-- ==== Sys2Proof/Machine/View.lean ====
section
/-! DEFINITION. What a read of control space returns (R34–R47, R61–R68, R546), with the registers whose value the state
holds elsewhere: windows, mirrors and computed fields. -/
namespace Sys2Proof.Machine

/-- Blocks with a software enable (R546). -/
def hasEnable (b : Block) : Bool :=
  [Block.ddr, .pg, .guy, .tier, .codec, .bulk, .ciph, .rake, .lant].contains b

namespace Mach

/-- Whether a block counts as enabled (R546, R421, R453). -/
def enabledBlk (m : Mach) (die : Nat) (b : Block) (inst : Nat) : Bool :=
  if die < 12 then m.dieUp die
  else if hasEnable b then m.hon R.HDR_STATUS_ENABLED b inst
  else if b = .pkg then m.on R.PKG_COMPAT_COH_VER
  else if b = .ep then m.hon R.HDR_STATUS_READY .pg inst
  else m.hon R.HDR_STATUS_READY b inst

/-- A port group has no request of its own or of a neighbour under way: device accesses, shelf reads and writes sent, a pitch, and
requests of its devices and foreign hosts at the homes. -/
def groupIdle (m : Mach) (g : Nat) : Bool :=
  let at_ (n : Nat) : Bool := m.get (R.TIER_SHELF_CFG_PORT.at n) / 4 == g
  let mine (src : Nat) : Bool := src == agentPg g || src == agentEp g
  m.devq.all (fun d => match d.port with | some p => p / 4 != g | none => true) &&
  m.shelfReads.all (fun r => !at_ r.shelf) && m.pitch.all (fun e => !at_ e.1) &&
  m.journal.all (fun r => !(r.sent && r.kind != 1 && at_ r.shelf)) &&
  m.htx.all (fun x => !mine x.req.src) && m.hq.all (fun r => !mine r.src) &&
  [0, 1, 2, 3].all (fun q => (m.tq q).held.all (fun r => !mine r.src))

/-- The work a block took on has finished (R48, R49). -/
def workDone (m : Mach) (b : Block) (inst : Nat) : Bool :=
  match b with
  | .bulk => m.queues.all (fun q => q.2.quad != inst || (q.2.live.isEmpty && q.2.run.isEmpty))
  | .codec => m.queues.all (fun q => q.2.quad != inst || q.2.run.all (fun d => !opsStream.contains d.op))
  | .ciph => (List.range 6).all (fun p => (m.pipe inst p).run.isNone && (m.pipe inst p).saved.isEmpty)
  | .tier => !m.on R.TIER_CMD_BUSY inst && m.moves.all (fun e => e.1 / 64 != inst)
  | .ddr => m.memResp.all (fun r => (m.ldaChan r.lda).1 != inst)
  | .pg => m.groupIdle inst
  | .guy => !m.guyUp inst || (m.guy inst).next == ((m.guy inst).acked + 1) % 2 ^ 16
  | _ => true

/-- A block with a software enable is quiescing: QUIESCE is 1 and work it had taken on is not finished (R47, R48). -/
def quiescing (m : Mach) (b : Block) (inst : Nat) : Bool :=
  hasEnable b && m.hon R.HDR_CONTROL_QUIESCE b inst && m.hon R.HDR_STATUS_ENABLED b inst && !m.workDone b inst

/-- STATUS (R47): READY of a compute die's blocks follows the die; ERR, ENABLED and a quiesce in BUSY are computed. -/
def statusView (m : Mach) (die : Nat) (b : Block) (inst : Nat) : Nat :=
  let page := pageOff die b inst
  let errs := Nat.land (m.reg (page + 0x28)) (allOnes - m.reg (page + 0x30))
  let err := errs != 0 || (m.err64.contains page && m.reg (page + recBase b) % 2 == 1)
  let st := m.reg (page + 0x10)
  let st := if die < 12 then putBits st 0 1 1 else if b = .ep then putBits st 0 1 (m.hget R.HDR_STATUS_READY .pg inst) else st
  let st := if decide (die = 12) && m.quiescing b inst then putBits st 1 1 1 else st
  putBits (putBits st 3 1 err.toNat) 5 1 (m.enabledBlk die b inst).toNat

/-- PKG.READY (R89): CD is held, the rest mirrors STATUS.READY of the pages. -/
def readyView (m : Mach) : Nat :=
  let r := m.reg (pageOff 12 .pkg 0 + 0x128)
  let rd (b : Block) (i : Nat) : Bool := m.hon R.HDR_STATUS_READY b i
  let bits (b : Block) (n lo : Nat) (v : Nat) : Nat := (List.range n).foldl (fun v i => putBits v (lo + i) 1 (rd b i).toNat) v
  let v := bits .pg 16 28 (bits .ddr 16 12 r)
  let v := (List.range 4).foldl (fun v q => putBits v (44 + q) 1 (rd .tier q && rd .codec q && rd .bulk q && rd .ciph q).toNat) v
  let v := bits .guy 2 48 v
  putBits (putBits (putBits v 50 1 (rd .seed 0).toNat) 51 1 (rd .mgmt 0).toNat) 52 1 (rd .ten 0).toNat

/-- PARTNER_VIEW.AGE (R68): µs since the copy was refreshed; saturated where none is recorded. -/
def ageView (m : Mach) : Nat :=
  let r := m.reg (pageOff 12 .pkg 0 + 0x220)
  putBits r 16 16 (match m.statusAt with | some t => statusAge m.time t | none => 0xFFFF)

/-- CORE.STATUS (R101); a strike or park in progress has stopped the die's cores. -/
def coreView (m : Mach) (cid : Nat) : Nat :=
  let c := m.core cid
  let held := [1, 2].contains (m.dieOpOf (dieOf cid))
  let run := match c.run with
    | .parked => 0
    | .running => if held then 3 else 1
    | .waiting => if held then 3 else 2
    | .stopped => 3
  run + c.pl * 2 ^ 2 + c.sb.isEmpty.toNat * 2 ^ 4 + c.dfail.isSome.toNat * 2 ^ 5 + c.sb.length * 2 ^ 8

/-- SLOT_ATTR (R327). -/
def slotAttr (s : Slot) : Nat :=
  s.state + s.alg * 2 ^ 3 + s.usage * 2 ^ 6 + s.owner * 2 ^ 16 + s.pkgOwned.toNat * 2 ^ 27 + s.gen * 2 ^ 32

/-- TSTATE (R352). -/
def stateWord (x : Tenant) : Nat := x.state + x.attached.toNat * 2 ^ 3 + x.consent.toNat * 2 ^ 4 + x.gen * 2 ^ 16

/-- A tenant's ring as TRING and TRING_POS show it; one never set up is disabled at its reset values. -/
def tring (m : Mach) (t : Nat) : TenantRing := m.lant.trings.getD t ⟨false, 0, 0, true, 0⟩

/-- The windows of the TEN page (R151, R156, R352, R359). -/
def tenView (m : Mach) (off : Nat) : Option Nat :=
  let t := m.get R.TEN_TSEL_TENANT
  let x := m.tenant t
  let q := m.queue (m.get R.TEN_QSEL_QUEUE)
  let set := m.get R.TEN_RSET_SEL_SET
  match off with
  | 0x110 => some (stateWord x)
  | 0x178 => some x.accepted
  | 0x180 => some x.completed
  | 0x188 => some (x.staleCompl % 2 ^ 32 + x.staleDesc % 2 ^ 32 * 2 ^ 32)
  | 0x408 => some q.cfg
  | 0x410 => some q.sq
  | 0x418 => some q.cq
  | 0x420 => some q.acc
  | 0x428 => some q.log
  | 0x430 => some (q.state * 2 ^ 2 + q.halt * 2 ^ 8)
  | 0x438 => some (q.nextSeq % 2 ^ 32 + q.head % 2 ^ 16 * 2 ^ 32 + q.cqTail % 2 ^ 16 * 2 ^ 48)
  | 0x808 => some ((m.rinv.contains set).toNat * 2)
  | 0x810 => some (match m.rfaults.find set with | some f => f.addr | none => 0)
  | 0x818 => some (match m.rfaults.find set with | some f => 1 + f.cause * 2 + f.source * 2 ^ 4 + f.count * 2 ^ 16 | none => 0)
  | _ =>
    if 0x900 ≤ off ∧ off < 0xA00 then
      let b := m.rblock set ((off - 0x900) / 32)
      some (match off % 32 with
        | 0 => b.v.toNat + b.r.toNat * 2 + b.w.toNat * 4 + b.base
        | 8 => b.target
        | 0x10 => b.unitsM1
        | _ => 0)
    else none

/-- The windows of the LANT page (R510). -/
def lantView (m : Mach) (off : Nat) : Option Nat :=
  let r := m.tring (m.get R.LANT_TRING_SEL_TENANT)
  match off with
  | 0x130 => some (r.en.toNat + r.base)
  | 0x138 => some (r.index % 2 ^ 16 + r.phase.toNat * 2 ^ 16 + r.drops % 2 ^ 32 * 2 ^ 32)
  | _ =>
    if 0x188 ≤ off ∧ off < 0x1A8 then
      some (match m.lant.store.find (m.get R.LANT_STORE_SEL_SLOT) with
        | some e => ofBytes ((e.bytes.drop (off - 0x188)).take 8)
        | none => 0)
    else none

/-- The slot window of the SEED page (R343). -/
def seedView (m : Mach) (off : Nat) : Option Nat :=
  let s := m.slot (m.get R.SEED_SLOT_SEL_SLOT)
  match off with
  | 0x108 => some (slotAttr s)
  | 0x110 => some s.use
  | 0x118 => some s.limit
  | 0x120 => some s.ivctr
  | 0x128 => some s.fixed
  | _ => none

/-- ROUTE and TDATA of a FAB page (R484). -/
def fabView (m : Mach) (die inst off : Nat) : Option Nat :=
  if off = 0x108 then
    some (match m.routes die (m.get R.FAB_ROUTE_SEL_NI inst die) (m.get R.FAB_ROUTE_SEL_DEST inst die) with
      | some (a, b) => a + 2 ^ 30 + b * 2 ^ 32
      | none => 0)
  else if 0x1D8 ≤ off ∧ off < 0x1F8 then
    some (match m.trace.find (fabKey die inst + m.get R.FAB_TIDX_INDEX inst die) with
      | some b => ofBytes ((b.drop (off - 0x1D8)).take 8)
      | none => 0)
  else none

/-- Pages of a shelf and TQUSE of a TIER page (R259, R273); the shelf table is on instance 0 only. -/
def tierView (m : Mach) (q off : Nat) : Option Nat :=
  let t := m.get R.TIER_TQSEL_TENANT q
  match off with
  | 0x1F0 => some (m.tierUse t tierBed q % 2 ^ 32 + m.tierUse t tierFrame q % 2 ^ 32 * 2 ^ 32)
  | 0x1F8 => some (m.tierUse t tierShed q % 2 ^ 32 + m.pinnedUse t q % 2 ^ 32 * 2 ^ 32)
  | _ =>
    if 0x800 ≤ off ∧ off < 0xC00 then
      if q ≠ 0 then some 0
      else if off % 16 = 8 then
        some (putBits (m.reg (pageOff 12 .tier 0 + off)) 32 32 (m.shelfPages ((off - 0x800) / 16)).length)
      else none
    else none

/-- PIPE_STATUS (R345): for each pipe and hash engine, the messages suspended, whether it runs one, and whether that is urgent. -/
def pipeView (m : Mach) (q : Nat) : Nat :=
  (List.range 6).foldl (fun v p =>
    let x := m.pipe q p
    putBits v (8 * p) 8 (x.saved.length + x.run.isSome.toNat * 2 ^ 5 + (match x.run with | some c => c.urgent.toNat | none => 0) * 2 ^ 6)) 0

/-- LD n of an EP page (R453): what the LD is bound to and its state. -/
def ldView (m : Mach) (g n : Nat) : Nat :=
  let k := ldKey g n
  let v := m.reg (pageOff 12 .ep g + 0x100 + 8 * n)
  let v := match m.boundTo k with
    | some t => putBits (putBits v 16 11 t) 27 1 1
    | none => putBits v 16 12 0
  putBits v 28 3 (m.ldState k)

/-- A block-specific register, at an offset that is a multiple of 8. -/
def blockView (m : Mach) (die : Nat) (b : Block) (inst off : Nat) : Nat :=
  let r := m.reg (pageOff die b inst + off)
  match b with
  | .pkg => match off with
    | 0x100 => putBits r 10 1 m.degraded.toNat
    | 0x128 => m.readyView
    | 0x220 => m.ageView
    | _ => r
  | .clk => if decide (off = 0x100) == decide (die = 12) || recBase b ≤ off then r else 0
  | .tap => if die < 12 ∧ off < recBase b then 0 else r
  | .core => if off = 0x110 then m.coreView (32 * die + inst) else r
  | .msc => match off with
    | 0x118 => m.mscQuotaOf inst (m.get R.MSC_QSEL_TENANT inst)
    | 0x120 => m.mscUse inst (m.get R.MSC_QSEL_TENANT inst)
    | _ => r
  | .ten => (m.tenView off).getD r
  | .lant => (m.lantView off).getD r
  | .seed => (m.seedView off).getD r
  | .fab => (m.fabView die inst off).getD r
  | .tier => (m.tierView inst off).getD r
  | .rake => if off = 0x108 then putBits r 35 1 (m.hon R.HDR_STATUS_ENABLED .rake inst).toNat else r
  | .ciph => if off = 0x108 then m.pipeView inst else r
  | .pg =>
    if ((0x110 ≤ off ∧ off < 0x130) ∨ (0x130 ≤ off ∧ off < 0x150)) ∧ m.portExists (4 * inst + (off - 0x110) % 0x20 / 8) = false then 0 else r
  | .ep => if !m.isUpstream inst && off < recBase b then 0 else if 0x100 ≤ off ∧ off < 0x300 then m.ldView inst ((off - 0x100) / 8) else r
  | _ => r

/-- A register of a page that answers. -/
def pageView (m : Mach) (die : Nat) (b : Block) (inst off : Nat) : Nat :=
  if off = 0x10 then m.statusView die b inst
  else if off < 0x100 then m.reg (pageOff die b inst + off)
  else if m.hon R.HDR_STATUS_STRUCK b inst die then allOnes
  else m.blockView die b inst off

/-- The 64-bit register at an offset of the control region, as a source reads it. A refused read returns 0 and sets ACCESS;
an unpopulated page, a die that does not answer and a view that is not valid read as all ones. -/
def ctlRead (m : Mach) (src : Src) (k : Nat) : Mach × Nat :=
  let die := k / 0x1000000
  let inst := k / 0x1000 % 0x40
  let off := k % 0x1000 / 8 * 8
  match blockOfCode (k / 0x40000 % 0x40) with
  | none => (m, allOnes)
  | some b =>
    if !populated m.fuses die b inst then (m, allOnes)
    else if die < 12 ∧ !m.dieUp die then (m, allOnes)
    else
      let hi := isHigh src
      if die = 13 then
        if !m.on R.PKG_PARTNER_VIEW_VALID then (m, allOnes)
        else if !hi then (m, 0)
        else
          let k := pageOff 13 b inst + off
          (m, if off = 0 then putBits (m.reg k) 12 4 13 else match m.regs.find k with
            | some v => v.toNat
            | none => (Config.unseen k).toNat)
      else if !hi then (m.err ⟨b, 1⟩ sevCorrected inst die, 0)
      else (m, m.pageView die b inst off)

/-! ### Doorbell pages (R358) -/

/-- A register of the doorbell region, by its offset in the region. -/
def doorbellRead (m : Mach) (o : Nat) : Nat :=
  if (m.tenant (o / 0x1000)).kind = 1 then allOnes else m.doorbellGet (o / 0x1000) (o % 0x1000)

end Mach
end Sys2Proof.Machine
end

|---|

• What you should do: Your task for the entries above: copy exactly the span starting with the line with "(r.en.toNat + r.base)" and going on through the line with "0x110 => some s.use", both lines included, and nothing else.

• Completed task:
  | 0x130 => some (r.en.toNat + r.base)
  | 0x138 => some (r.index % 2 ^ 16 + r.phase.toNat * 2 ^ 16 + r.drops % 2 ^ 32 * 2 ^ 32)
  | _ =>
    if 0x188 ≤ off ∧ off < 0x1A8 then
      some (match m.lant.store.find (m.get R.LANT_STORE_SEL_SLOT) with
        | some e => ofBytes ((e.bytes.drop (off - 0x188)).take 8)
        | none => 0)
    else none

/-- The slot window of the SEED page (R343). -/
def seedView (m : Mach) (off : Nat) : Option Nat :=
  let s := m.slot (m.get R.SEED_SLOT_SEL_SLOT)
  match off with
  | 0x108 => some (slotAttr s)
  | 0x110 => some s.use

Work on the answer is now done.